We also identified 20 data sets (3% of all nodes in the network) that belong to more than
one community, which may facilitate analyses across topics. Of these, we summarized data
我
D
哦
w
n
哦
A
d
e
d
F
r
哦
米
H
t
t
p
:
/
/
d
我
r
e
C
t
.
米
我
t
.
/
e
d
你
q
s
s
/
A
r
t
我
C
e
–
p
d
我
F
/
/
/
/
3
3
6
9
4
2
0
5
7
7
8
5
q
s
s
_
A
_
0
0
2
0
9
p
d
.
/
F
乙
y
G
你
e
s
t
t
哦
n
0
7
S
e
p
e
米
乙
e
r
2
0
2
3
数字 1. Overview of data set cocitation network featuring data sets functioning as hubs. Inset: High degree (红色的), high betweenness (蓝色的),
and high degree and betweenness (purple) 节点.
Quantitative Science Studies
702
Subdivisions and crossroads
桌子 5. Data sets with high betweenness and degree centrality in cocitation network
Data set name
Uniform Crime Reporting Program
Investigators
Federal Bureau of Investigation
Betweenness
0.17
Degree
115
Data Series
Studies in
系列
263
组合
citations
13,041
General Social Survey Series
National Opinion Research
中心; Davis et al.
American National Election
Study (ANES) Series
Miller et al.; National Election
学习
Current Population Survey Series
US Bureau of the Census
Census of Population and Housing,
1790–1950 [美国] Series
Haines et al.; US Bureau
of the Census
National Health Interview Survey
National Center for Health
Series
统计数据
0.12
0.11
0.11
0.10
0.05
113
109
117
72
80
15
92
296
2
155
1,551
16,771
11,012
818
4,448
我
D
哦
w
n
哦
A
d
e
d
F
r
哦
米
H
t
t
p
:
/
/
d
我
r
e
C
t
.
米
我
t
.
/
e
d
你
q
s
s
/
A
r
t
我
C
e
–
p
d
我
F
/
/
/
/
3
3
6
9
4
2
0
5
7
7
8
5
q
s
s
_
A
_
0
0
2
0
9
p
d
.
/
F
乙
y
G
你
e
s
t
t
哦
n
0
7
S
e
p
e
米
乙
e
r
2
0
2
3
数字 2. Result of community detection (41 communities detected at k = 3) with labels generated from the three most frequent subject terms
for the data sets in each community. An interactive graph with detailed node information is available in Tableau7.
sets that belong to more than two communities, along with examples of other data sets that
they have been cocited with, and a representative publication that has cited the same data
桌子 6. 例如, the Census of Population and Housing, 1790–1950 [美国]
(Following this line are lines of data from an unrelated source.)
/-- Bytes that are there and fit are handed over in order. -/
theorem TxSide.isrTxLoop (m : Nat) : ∀ {s : State} {tx : Cb}, TxSide s i tx → m ≤ tx.count → m ≤ txFree s i →
    Runs (4 * m) (s.push [.isrTxTest i]) ((s.handedOver i tx m).push [.isrTxTest i]) := by
  induction m with
  | zero =>
    intro s tx h _ _
    rw [h.handedOver_zero]
    exact Runs.refl _
  | succ m ih =>
    intro s tx h hm hroom
    have hc : tx.count ≠ 0 := by omega
    have test := h.isrTxTest
    rw [if_neg hc] at test
    have level := h.isrTxLevel
    rw [if_neg (by omega)] at level
    have hfree := txFree_handedOver (s := s) (i := i) (tx := tx) (n := 1) (by omega)
    have rest := ih (h.handedOver hc) (Nat.le_sub_one_of_lt hm) (by omega)
    rw [h.handedOver_succ hc] at rest
    exact (((test.trans level).trans (h.popToUdata hc (by omega))).trans rest).mono (by omega)

/-- With an empty buffer or no room the loop ends. -/
theorem TxSide.isrTxStop (h : TxSide s i tx) (hend : tx.count = 0 ∨ txFree s i = 0) :
    Runs 2 (s.push [.isrTxTest i]) (s.push [.isrTxCall i]) := by
  have test := h.isrTxTest
  by_cases hc : tx.count = 0
  · rw [if_pos hc] at test
    exact test.mono (by omega)
  · have level := h.isrTxLevel
    rw [if_pos (hend.resolve_left hc)] at level
    rw [if_neg hc] at test
    exact test.trans level

/-- With no callback set the ISR goes on to the end of the transmit side, which masks at an empty buffer. -/
theorem TxSide.isrTxEnd (h : TxSide s i tx) (hcb : (s.uart.get i).txCb = 0) (ht : (s.uart.get i).ucon.tst = false) :
    Runs 4 (s.push [.isrTxCall i])
      ((s.setMask i .mtxr (if tx.count = 0 then true else (s.uart.get i).ucon.mtxr)).push [.isrReturn]) := by
  have call : Runs 1 (s.push [.isrTxCall i]) (s.push [.isrTxEnd i]) := by
    refine Runs.frame ?_
    simp only [frame, State.push_uart, callFrames, hcb, if_true]
    rfl
  have test : Runs 1 (s.push [.isrTxEnd i])
      (s.push (if tx.count = 0 then [.maskRead i .mtxr true, .isrReturn] else [.isrReturn])) := by
    refine Runs.frame ?_
    simp only [frame, h.cbIsEmpty, Res.map_ok, Micro.ofRes, Cb.empty, beq_iff_eq]
    rfl
  refine (call.trans (n := 1) (m := 3) ?_)
  by_cases hc : tx.count = 0
  · rw [if_pos hc] at test ⊢
    exact test.trans (Runs.setMask .mtxr true h.mode ht)
  · rw [if_neg hc] at test ⊢
    rw [State.setMask_mtxr_self]
    exact test.mono (by omega)

/-- The transmit side where transmit is ready and unmasked. -/
theorem TxSide.isrTxOn (h : TxSide s i tx) (hc : s.ctx ≠ .fg) (hcb : (s.uart.get i).txCb = 0)
    (ht : (s.uart.get i).ucon.tst = false) (hm : m = min tx.count (txFree s i)) :
    Runs (4 * m + 6) (s.push [.isrTxTest i])
      ((s.txDone i tx m (if tx.count = m then true else (s.uart.get i).ucon.mtxr)).push [.isrReturn]) := by
  have loop := TxSide.isrTxLoop m h (by omega) (by omega)
  have side : TxSide (s.handedOver i tx m) i (tx.dropN m) :=
    ⟨h.mode, h.depth, List.getElem?_set_self (List.getElem?_eq_some_iff.mp h.buffer).1, h.valid,
      (Cb.dropN_spec m h.valid h.inv (by omega)).1, .inl hc⟩
  have hfree := txFree_handedOver (s := s) (i := i) (tx := tx) (n := m) (by omega)
  have hcount : (tx.dropN m).count = tx.count - m := rfl
  have stop := side.isrTxStop (by omega)
  have huart : (s.handedOver i tx m).uart.get i = { s.uart.get i with
      txfifo := (s.uart.get i).txfifo ++ tx.bytes.take m } := by
    simp only [State.handedOver, Pair.get_set, if_true]
  have toEnd := side.isrTxEnd (by rw [huart]; exact hcb) (by rw [huart]; exact ht)
  have hempty : (tx.dropN m).count = 0 ↔ tx.count = m := by omega
  rw [State.handedOver_setMask, huart] at toEnd
  simp only [hempty] at toEnd
  exact ((loop.trans stop).trans toEnd).mono (by omega)

/-- 45 R349: the ISR's transmit side, on or off. -/
theorem TxSide.isrTx (h : TxSide s i tx) (hc : s.ctx ≠ .fg) (hcb : (s.uart.get i).txCb = 0)
    (ht : (s.uart.get i).ucon.tst = false) (on : Prop) [Decidable on]
    (hon : on ↔ bitOf st 7 = true ∧ (s.uart.get i).ucon.mtxr = false)
    (hm : m = if on then min tx.count (txFree s i) else 0) :
    Runs (4 * m + 7) (s.push [.isrTxMask i st])
      ((s.txDone i tx m (if on ∧ tx.count = m then true else (s.uart.get i).ucon.mtxr)).push [.isrReturn]) := by
  have test : Runs 1 (s.push [.isrTxMask i st]) (s.push (if on then [.isrTxTest i] else [.isrReturn])) := by
    refine Runs.frame ?_
    simp only [frame, regRead_ucon (s := s.push []) i h.mode, Res.map_ok, Micro.ofRes, State.push_uart,
      show bitOf _ 14 = _ from (bitOf_uconWord _).2, Bool.and_eq_true, Bool.not_eq_true', ← hon]
    rfl
  by_cases honp : on
  · rw [if_pos honp] at test hm
    simp only [honp, true_and]
    exact (test.trans (h.isrTxOn hc hcb ht hm)).mono (by omega)
  · rw [if_neg honp] at test hm
    subst hm
    simp only [honp, false_and, if_false]
    have hself : s.txDone i tx 0 (s.uart.get i).ucon.mtxr = s := by
      rw [State.txDone, Cb.dropN_zero h.valid h.inv, set_getElem?_self h.buffer, List.take_zero, List.append_nil]
      exact congrArg (fun uart => { s with uart := uart }) (Pair.set_get s.uart i)
    rw [hself]
    exact test.mono (by omega)

end TransmitSide

/-! ### The whole ISR -/

section WholeIsr

variable {s : State} {i : Uid} {rx tx rx' : Cb} {k m : Nat}

/-- The read of the status clears the latched errors. -/
def State.clearErrors (s : State) (i : Uid) : State := s.setUart i { s.uart.get i with err := ErrFlags.clear }

theorem clearErrors_uart : (s.clearErrors i).uart.get i = { s.uart.get i with err := ErrFlags.clear } := by
  simp only [State.clearErrors, State.setUart_uart, Pair.get_set, if_true]

theorem frame_isrStatus (i : Uid) (hm : s.mode = .privileged) : frame (.isrStatus i) (s.push []) =
    .go ((s.clearErrors i).push [.isrRxMask i (statusWord s i)]) := by
  simp only [frame, regRead_privileged (s := s.push []) _ hm, readRule, Res.map_ok, Micro.ofRes]
  rfl

/-- 45 R349: the ISR from its first step to its return. -/
theorem Driver.isrRun (h : Driver s i rx tx) (hc : s.ctx ≠ .fg) (hrx : (s.uart.get i).rxCb = 0)
    (htx : (s.uart.get i).txCb = 0)
    (rxOn txOn : Prop) [Decidable rxOn] [Decidable txOn]
    (hrxOn : rxOn ↔ ReceiveReady s i ∧ (s.uart.get i).ucon.mrxr = false)
    (htxOn : txOn ↔ TransmitReady s i ∧ (s.uart.get i).ucon.mtxr = false)
    (hk : k = if rxOn then min (s.uart.get i).rxfifo.length (rx.cap - rx.count) else 0)
    (hm : m = if txOn then min tx.count (txFree s i) else 0) :
    ∃ rx', rx.Extends ((s.uart.get i).rxfifo.take k) rx' ∧
      Runs (4 * k + 4 * m + 15) (s.push [.isrStatus i])
        ((((s.clearErrors i).rxDone i rx' k
          (if rxOn ∧ rx.count + k = rx.cap then true else (s.uart.get i).ucon.mrxr)).txDone i tx m
          (if txOn ∧ tx.count = m then true else (s.uart.get i).ucon.mtxr)).push [.isrReturn]) := by
  obtain ⟨htransmit, hreceive, -⟩ := isStatus_statusWord s i
  have rxSide : RxSide (s.clearErrors i) i rx := ⟨h.mode, h.rxAt, h.rxValid, h.rxInv, .inl hc⟩
  have huart := clearErrors_uart (s := s) (i := i)
  obtain ⟨rx', hext, rxRun⟩ := rxSide.isrRx (st := statusWord s i) (k := k) hc (by rw [huart]; exact h.rxLevel)
    (by rw [huart]; exact hrx) (by rw [huart]; exact h.noLoopback) rxOn
    (by rw [huart, hrxOn, ← hreceive]; rfl) (by rw [huart]; exact hk)
  rw [huart] at hext rxRun
  have htxAt : (s.cb.set (rxBuffer i) rx')[txBuffer i]? = some tx :=
    (List.getElem?_set_ne (by simp only [rxBuffer, txBuffer]; omega)).trans h.txAt
  have txSide (b : Bool) : TxSide ((s.clearErrors i).rxDone i rx' k b) i tx :=
    ⟨h.mode, h.txDepth, htxAt, h.txValid, h.txInv, .inl hc⟩
  have hdone (b : Bool) : ((s.clearErrors i).rxDone i rx' k b).uart.get i = { s.uart.get i with
      err := ErrFlags.clear
      rxfifo := (s.uart.get i).rxfifo.drop k
      ucon := { (s.uart.get i).ucon with mrxr := b } } := by
    rw [rxDone_uart, huart]
  have txRun (b : Bool) := (txSide b).isrTx (st := statusWord s i) (m := m) hc (by rw [hdone]; exact htx)
    (by rw [hdone]; exact h.noLoopback) txOn (by rw [hdone, htxOn, ← htransmit]; rfl)
    (by rw [hm, txFree, txFree, hdone]; rfl)
  simp only [hdone] at txRun
  exact ⟨rx', hext, (((Runs.frame (frame_isrStatus i h.mode)).trans rxRun).trans (txRun _)).mono (by omega)⟩

/-- The ISR's turn is a run from its status read to its return. -/
theorem Driver.runContext_isrStatus (h : Driver s i rx tx) {src : Nat} (hctx : s.ctx = .isr src)
    (htodo : s.cur.todo = [.isrStatus i]) (hrx : (s.uart.get i).rxCb = 0) (htx : (s.uart.get i).txCb = 0)
    (rxOn txOn : Prop) [Decidable rxOn] [Decidable txOn]
    (hrxOn : rxOn ↔ ReceiveReady s i ∧ (s.uart.get i).ucon.mrxr = false)
    (htxOn : txOn ↔ TransmitReady s i ∧ (s.uart.get i).ucon.mtxr = false)
    (hk : k = if rxOn then min (s.uart.get i).rxfifo.length (rx.cap - rx.count) else 0)
    (hm : m = if txOn then min tx.count (txFree s i) else 0) (hslice : 4 * k + 4 * m + 15 ≤ s.slice) :
    ∃ rx', rx.Extends ((s.uart.get i).rxfifo.take k) rx' ∧
      runContext s = .next (((((s.setTodo []).clearErrors i).rxDone i rx' k
          (if rxOn ∧ rx.count + k = rx.cap then true else (s.uart.get i).ucon.mrxr)).txDone i tx m
          (if txOn ∧ tx.count = m then true else (s.uart.get i).ucon.mtxr)).push []).interruptReturn := by
  have outside : callbackOf s.cur.todo = none := by rw [htodo]; rfl
  have hpush : (s.setTodo []).push [.isrStatus i] = s := State.push_setTodo_of_todo htodo
  obtain ⟨rx', hext, run⟩ := Driver.isrRun (s := s.setTodo []) (k := k) (m := m)
    ⟨h.initialized, h.mode, h.noLoopback, h.txDepth, h.rxLevel, h.rxAt, h.txAt, h.rxValid, h.txValid, h.rxInv,
      h.txInv⟩ (show s.ctx ≠ .fg by simp [hctx]) hrx htx rxOn txOn hrxOn htxOn hk hm
  have goes : burst ((s.setTodo []).push [.isrStatus i]) = .next (goOn (s.slice + 1) _) :=
    burst_eq_goOn (frame_isrStatus (s := s.setTodo []) i h.mode)
  rw [hpush] at goes run
  refine ⟨rx', hext, ?_⟩
  rw [runContext_isr hctx outside, goes, run.rests (atomic_push ..) (by omega), settle]
  rfl

end WholeIsr

/-- Settles O53: the ISR's turn is a run from its status read to its return. -/
theorem isrServesBothDirections : Obligations.IsrServesBothDirections := by
  intro s i src n ts sv rx tx hs ht hctx hsv htodo h hrx htx u rxOn txOn k m hslice
  have h' : Driver { s with sched := ts, slice := n } i rx tx := ⟨h.initialized, h.mode, h.noLoopback, h.txDepth,
    h.rxLevel, h.rxAt, h.txAt, h.rxValid, h.txValid, h.rxInv, h.txInv⟩
  obtain ⟨rx', hext, run⟩ := h'.runContext_isrStatus (k := k) (m := m) hctx htodo hrx htx rxOn txOn Iff.rfl Iff.rfl
    rfl rfl (show 4 * k + 4 * m + 15 ≤ n by omega)
  refine ⟨rx', hext.bytes, hext.valid, hext.cap, hext.base, hext.inv, ?_⟩
  rw [step_run hs ht, run]
  refine congrArg _ ((State.interruptReturn_isr (src := src) (sv := sv) ?_ ?_).trans ?_)
  · exact hctx
  · exact hsv
  simp only [State.push, State.setTodo, State.txDone, State.rxDone, State.clearErrors, State.setUart, Pair.get_set,
    Pair.set_set, if_true]
  rfl

end Sys2Proof.Machine
end

section
/-! PROOF. `uart.init` (45 R342): giving a pin to a UART, the buffers, the controller's entry, and the run through the
27 steps. -/

namespace Sys2Proof.Machine

/-! ### A pin given to a UART (45 R342, step 4) -/

/-- The state with one pin's direction set. -/
def State.setDir (s : State) (p : Pin) (out : Bool) : State :=
  let old := s.gpio.dir.get (Pin.port p)
  let dir := if out then old ||| Pin.mask p else old &&& ~~~Pin.mask p
  { s with gpio := { s.gpio with dir := s.gpio.dir.set (Pin.port p) dir } }

/-- What gives pin `p` to a UART writes to the pin's function-select register. -/
def uartFunctionWord (g : Gpio) (p : Pin) : Word :=
  (g.funcSel.get (Pin.funcReg p) &&& ~~~pinFuncMask p) ||| pinFuncValue p Config.uartPinFunc

/-- The state with pin `p` given to a UART and its direction set. -/
def State.pinGiven (s : State) (p : Pin) (out : Bool) : State :=
  (s.setFuncSel (Pin.funcReg p) (uartFunctionWord s.gpio p)).setDir p out

/-- 40 R147: every UART that pin `p` belongs to has its transmitter and receiver enabled. -/
def MayGive (s : State) (p : Pin) : Prop :=
  ∀ j : Uid, p ∈ (s.params.uartPins.get j).toList → (s.uart.get j).ucon.txe = true ∧ (s.uart.get j).ucon.rxe = true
Series appears in three different data set communities. It has been used with other ICPSR data
sets to study topics such as industrial development and urbanization in the United States; 骗局-
flict and international trade; and social movements and elections.
7 https://public.tableau.com/app/profile/ lizhou/viz/Study_communities_v2/Study_Communities_2
_Dashboard.
Quantitative Science Studies
703
问
你
A
n
t
我
t
A
桌子 6. Data sets in more than two communities, their cocited data sets, and publications
Data set
American National
Election Study
(ANES) Series
Community label terms
demographic characteristics,
就业, 收入
Example of cocited data sets
Example of citing publication
National Black Politics Study,
Wiegand, A. 瓦. (1999). Differences in public
[美国], 1993
public opinion, 政治的
attitudes, political behavior
Swedish Election Test-Data Series:
Swedish Election Study, 1979
opinion between blacks and whites: A social
psychological perspective. 大学
加利福尼亚州, Santa Cruz.
Granberg, D ., & Holemberg, S. (1991). 选举
campaign volatility in Sweden and the United
状态. Electoral Studies, 10(3), 208–230.
我
t
我
v
e
S
C
e
n
C
e
S
你
d
e
s
t
我
candidates, foreign policy,
American Representation Study,
爬坡道, K. Q., & Hurley, 磷. A. (1979). 大量的
national elections
1958: Candidate and
Constituent, Incumbency
Census of Population
demographic characteristics,
and Housing,
1790–1950 [团结的
状态] Series
就业, 收入
United States Agriculture Data,
1840–2012
international conflict, 战争,
Direction of Trade
nations
参与, Electoral competitiveness,
and issue-attitude agreement between
congressmen and their constituents. 英国人
Journal of Political Science, 9(4), 507–511.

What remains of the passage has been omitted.